Collected data:
---------------

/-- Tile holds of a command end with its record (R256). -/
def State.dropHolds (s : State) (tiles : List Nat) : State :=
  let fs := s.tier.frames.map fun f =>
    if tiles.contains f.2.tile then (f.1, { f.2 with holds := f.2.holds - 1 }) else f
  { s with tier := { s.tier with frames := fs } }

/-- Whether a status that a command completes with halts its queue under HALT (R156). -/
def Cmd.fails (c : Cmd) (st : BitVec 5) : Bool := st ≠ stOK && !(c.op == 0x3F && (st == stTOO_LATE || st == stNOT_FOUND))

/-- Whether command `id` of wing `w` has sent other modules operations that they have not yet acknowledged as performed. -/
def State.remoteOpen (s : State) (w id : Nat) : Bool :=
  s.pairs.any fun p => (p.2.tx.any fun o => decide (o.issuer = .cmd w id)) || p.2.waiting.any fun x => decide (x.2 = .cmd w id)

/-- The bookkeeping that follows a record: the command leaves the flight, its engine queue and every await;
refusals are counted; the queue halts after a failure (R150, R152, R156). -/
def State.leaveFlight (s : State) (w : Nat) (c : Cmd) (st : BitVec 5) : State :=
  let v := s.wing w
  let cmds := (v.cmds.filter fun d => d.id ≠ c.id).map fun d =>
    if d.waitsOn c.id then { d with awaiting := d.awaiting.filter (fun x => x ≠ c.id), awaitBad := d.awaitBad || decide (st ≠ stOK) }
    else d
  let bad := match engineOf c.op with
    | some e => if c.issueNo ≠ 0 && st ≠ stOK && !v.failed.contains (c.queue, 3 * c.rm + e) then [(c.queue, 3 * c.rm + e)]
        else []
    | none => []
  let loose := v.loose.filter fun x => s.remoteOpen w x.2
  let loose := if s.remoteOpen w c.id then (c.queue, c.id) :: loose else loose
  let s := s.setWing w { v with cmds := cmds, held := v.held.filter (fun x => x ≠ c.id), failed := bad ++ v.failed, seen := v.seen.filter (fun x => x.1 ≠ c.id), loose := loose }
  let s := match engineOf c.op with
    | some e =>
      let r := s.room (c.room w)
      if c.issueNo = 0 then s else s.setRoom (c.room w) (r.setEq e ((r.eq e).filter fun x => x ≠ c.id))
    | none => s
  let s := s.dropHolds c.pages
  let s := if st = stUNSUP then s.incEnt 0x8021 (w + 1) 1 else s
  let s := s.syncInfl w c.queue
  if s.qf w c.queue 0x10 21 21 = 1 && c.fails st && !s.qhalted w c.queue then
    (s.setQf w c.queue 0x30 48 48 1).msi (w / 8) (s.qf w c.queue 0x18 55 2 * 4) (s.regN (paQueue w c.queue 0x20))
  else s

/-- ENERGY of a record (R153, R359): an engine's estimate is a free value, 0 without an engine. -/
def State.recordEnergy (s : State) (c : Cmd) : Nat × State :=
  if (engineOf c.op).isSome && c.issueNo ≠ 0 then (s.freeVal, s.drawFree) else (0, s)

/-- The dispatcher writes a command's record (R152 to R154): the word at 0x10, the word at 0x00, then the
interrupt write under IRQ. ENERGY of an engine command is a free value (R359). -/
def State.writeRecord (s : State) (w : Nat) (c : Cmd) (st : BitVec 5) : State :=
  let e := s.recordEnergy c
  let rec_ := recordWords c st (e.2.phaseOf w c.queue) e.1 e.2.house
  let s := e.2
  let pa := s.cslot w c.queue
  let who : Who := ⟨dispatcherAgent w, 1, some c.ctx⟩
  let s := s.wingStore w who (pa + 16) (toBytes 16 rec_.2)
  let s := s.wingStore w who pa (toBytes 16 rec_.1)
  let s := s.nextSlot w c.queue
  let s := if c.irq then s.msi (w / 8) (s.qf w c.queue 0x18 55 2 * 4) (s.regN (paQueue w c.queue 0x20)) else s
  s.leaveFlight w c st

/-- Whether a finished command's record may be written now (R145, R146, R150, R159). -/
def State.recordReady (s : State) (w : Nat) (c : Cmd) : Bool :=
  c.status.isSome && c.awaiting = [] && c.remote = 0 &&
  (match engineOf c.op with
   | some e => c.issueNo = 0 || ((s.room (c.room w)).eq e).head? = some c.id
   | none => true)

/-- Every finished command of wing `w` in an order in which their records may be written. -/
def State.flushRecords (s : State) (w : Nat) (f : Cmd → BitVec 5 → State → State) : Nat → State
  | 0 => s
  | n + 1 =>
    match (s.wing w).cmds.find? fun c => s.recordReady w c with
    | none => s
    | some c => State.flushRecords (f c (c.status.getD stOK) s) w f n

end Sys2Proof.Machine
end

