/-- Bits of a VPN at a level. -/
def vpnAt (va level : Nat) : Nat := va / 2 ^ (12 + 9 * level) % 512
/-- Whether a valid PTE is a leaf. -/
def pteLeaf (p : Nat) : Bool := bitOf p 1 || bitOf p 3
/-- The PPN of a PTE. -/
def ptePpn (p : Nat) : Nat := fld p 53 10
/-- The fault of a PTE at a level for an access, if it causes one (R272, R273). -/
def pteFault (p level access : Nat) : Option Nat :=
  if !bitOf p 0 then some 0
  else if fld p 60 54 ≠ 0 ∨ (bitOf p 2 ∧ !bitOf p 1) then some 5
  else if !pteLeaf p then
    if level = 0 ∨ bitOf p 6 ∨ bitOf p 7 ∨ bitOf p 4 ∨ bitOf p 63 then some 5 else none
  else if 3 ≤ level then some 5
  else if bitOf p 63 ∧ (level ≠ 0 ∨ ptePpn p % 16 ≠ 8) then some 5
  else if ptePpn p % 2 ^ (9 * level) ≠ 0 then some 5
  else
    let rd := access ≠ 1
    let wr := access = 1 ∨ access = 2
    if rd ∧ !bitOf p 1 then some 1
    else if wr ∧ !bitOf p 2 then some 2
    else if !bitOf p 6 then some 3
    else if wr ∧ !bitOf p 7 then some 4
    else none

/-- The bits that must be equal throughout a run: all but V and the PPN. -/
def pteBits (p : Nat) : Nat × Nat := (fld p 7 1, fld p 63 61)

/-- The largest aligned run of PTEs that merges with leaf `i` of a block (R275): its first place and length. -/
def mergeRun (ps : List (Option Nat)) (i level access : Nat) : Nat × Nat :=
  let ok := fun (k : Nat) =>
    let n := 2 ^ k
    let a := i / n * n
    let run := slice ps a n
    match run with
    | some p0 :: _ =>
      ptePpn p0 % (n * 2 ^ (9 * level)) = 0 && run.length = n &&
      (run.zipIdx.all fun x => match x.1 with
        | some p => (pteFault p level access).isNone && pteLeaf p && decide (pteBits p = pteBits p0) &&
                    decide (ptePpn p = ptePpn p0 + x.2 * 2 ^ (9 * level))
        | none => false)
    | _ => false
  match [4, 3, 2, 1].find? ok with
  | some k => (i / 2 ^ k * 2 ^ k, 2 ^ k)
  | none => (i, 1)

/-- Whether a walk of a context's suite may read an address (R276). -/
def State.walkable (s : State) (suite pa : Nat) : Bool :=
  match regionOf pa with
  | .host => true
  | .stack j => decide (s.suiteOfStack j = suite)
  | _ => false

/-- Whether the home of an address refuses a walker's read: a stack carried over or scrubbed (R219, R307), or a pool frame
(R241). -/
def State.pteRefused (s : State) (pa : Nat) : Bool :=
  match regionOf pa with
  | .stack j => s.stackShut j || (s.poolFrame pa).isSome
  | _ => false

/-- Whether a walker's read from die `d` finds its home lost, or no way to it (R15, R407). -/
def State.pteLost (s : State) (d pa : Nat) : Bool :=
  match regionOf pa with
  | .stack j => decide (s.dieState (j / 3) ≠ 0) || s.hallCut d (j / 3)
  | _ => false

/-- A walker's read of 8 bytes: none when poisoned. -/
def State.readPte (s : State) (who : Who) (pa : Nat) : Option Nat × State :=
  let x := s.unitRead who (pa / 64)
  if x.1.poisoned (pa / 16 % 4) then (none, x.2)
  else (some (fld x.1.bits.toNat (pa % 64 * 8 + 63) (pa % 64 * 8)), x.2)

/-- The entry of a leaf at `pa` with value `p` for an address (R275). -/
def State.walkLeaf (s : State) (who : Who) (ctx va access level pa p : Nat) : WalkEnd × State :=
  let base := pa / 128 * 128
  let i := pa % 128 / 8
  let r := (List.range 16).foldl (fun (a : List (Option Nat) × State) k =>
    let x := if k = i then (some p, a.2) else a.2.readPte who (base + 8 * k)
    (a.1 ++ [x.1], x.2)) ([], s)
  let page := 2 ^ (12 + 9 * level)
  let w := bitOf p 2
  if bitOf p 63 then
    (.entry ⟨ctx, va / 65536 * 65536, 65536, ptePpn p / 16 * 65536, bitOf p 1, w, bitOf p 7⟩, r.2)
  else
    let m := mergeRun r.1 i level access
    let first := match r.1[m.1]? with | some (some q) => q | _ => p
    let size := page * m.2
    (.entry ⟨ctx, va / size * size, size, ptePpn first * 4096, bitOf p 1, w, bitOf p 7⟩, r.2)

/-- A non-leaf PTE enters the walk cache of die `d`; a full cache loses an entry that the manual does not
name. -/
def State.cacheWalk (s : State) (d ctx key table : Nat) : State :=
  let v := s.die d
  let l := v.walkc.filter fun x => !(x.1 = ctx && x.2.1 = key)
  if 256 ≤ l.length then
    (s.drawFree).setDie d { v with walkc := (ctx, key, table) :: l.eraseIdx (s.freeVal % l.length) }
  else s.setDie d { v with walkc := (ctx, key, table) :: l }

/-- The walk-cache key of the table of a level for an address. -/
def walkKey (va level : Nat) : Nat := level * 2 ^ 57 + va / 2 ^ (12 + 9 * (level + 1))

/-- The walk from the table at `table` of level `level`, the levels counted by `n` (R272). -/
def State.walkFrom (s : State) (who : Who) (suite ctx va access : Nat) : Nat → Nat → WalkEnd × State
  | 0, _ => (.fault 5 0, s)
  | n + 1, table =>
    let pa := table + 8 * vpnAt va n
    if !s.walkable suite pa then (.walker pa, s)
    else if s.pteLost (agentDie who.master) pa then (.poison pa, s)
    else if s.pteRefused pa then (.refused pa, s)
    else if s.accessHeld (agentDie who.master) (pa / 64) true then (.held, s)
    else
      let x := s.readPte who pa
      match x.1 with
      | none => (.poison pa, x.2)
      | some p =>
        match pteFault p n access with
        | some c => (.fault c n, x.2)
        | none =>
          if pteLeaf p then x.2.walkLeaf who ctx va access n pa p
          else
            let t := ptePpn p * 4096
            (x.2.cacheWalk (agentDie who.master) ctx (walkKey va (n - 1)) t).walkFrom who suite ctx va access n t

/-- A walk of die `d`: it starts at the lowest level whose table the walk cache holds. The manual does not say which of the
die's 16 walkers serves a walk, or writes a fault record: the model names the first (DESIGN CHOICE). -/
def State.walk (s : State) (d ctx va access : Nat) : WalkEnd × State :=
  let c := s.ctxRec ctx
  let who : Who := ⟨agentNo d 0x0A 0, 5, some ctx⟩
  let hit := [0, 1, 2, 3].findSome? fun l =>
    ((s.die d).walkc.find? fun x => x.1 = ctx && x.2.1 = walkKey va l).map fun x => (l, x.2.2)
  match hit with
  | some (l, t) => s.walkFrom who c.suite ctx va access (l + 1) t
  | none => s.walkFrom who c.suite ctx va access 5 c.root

---------------

=== Task instructions ===
All lines in the data above from the one with "decide (ptePpn p" through the one with "let i := pa % 128 / 8" must be repeated exactly, and no others.

=== Response area ===
                    decide (ptePpn p = ptePpn p0 + x.2 * 2 ^ (9 * level))
        | none => false)
    | _ => false
  match [4, 3, 2, 1].find? ok with
  | some k => (i / 2 ^ k * 2 ^ k, 2 ^ k)
  | none => (i, 1)

/-- Whether a walk of a context's suite may read an address (R276). -/
def State.walkable (s : State) (suite pa : Nat) : Bool :=
  match regionOf pa with
  | .host => true
  | .stack j => decide (s.suiteOfStack j = suite)
  | _ => false

/-- Whether the home of an address refuses a walker's read: a stack carried over or scrubbed (R219, R307), or a pool frame
(R241). -/
def State.pteRefused (s : State) (pa : Nat) : Bool :=
  match regionOf pa with
  | .stack j => s.stackShut j || (s.poolFrame pa).isSome
  | _ => false

/-- Whether a walker's read from die `d` finds its home lost, or no way to it (R15, R407). -/
def State.pteLost (s : State) (d pa : Nat) : Bool :=
  match regionOf pa with
  | .stack j => decide (s.dieState (j / 3) ≠ 0) || s.hallCut d (j / 3)
  | _ => false

/-- A walker's read of 8 bytes: none when poisoned. -/
def State.readPte (s : State) (who : Who) (pa : Nat) : Option Nat × State :=
  let x := s.unitRead who (pa / 64)
  if x.1.poisoned (pa / 16 % 4) then (none, x.2)
  else (some (fld x.1.bits.toNat (pa % 64 * 8 + 63) (pa % 64 * 8)), x.2)

/-- The entry of a leaf at `pa` with value `p` for an address (R275). -/
def State.walkLeaf (s : State) (who : Who) (ctx va access level pa p : Nat) : WalkEnd × State :=
  let base := pa / 128 * 128
  let i := pa % 128 / 8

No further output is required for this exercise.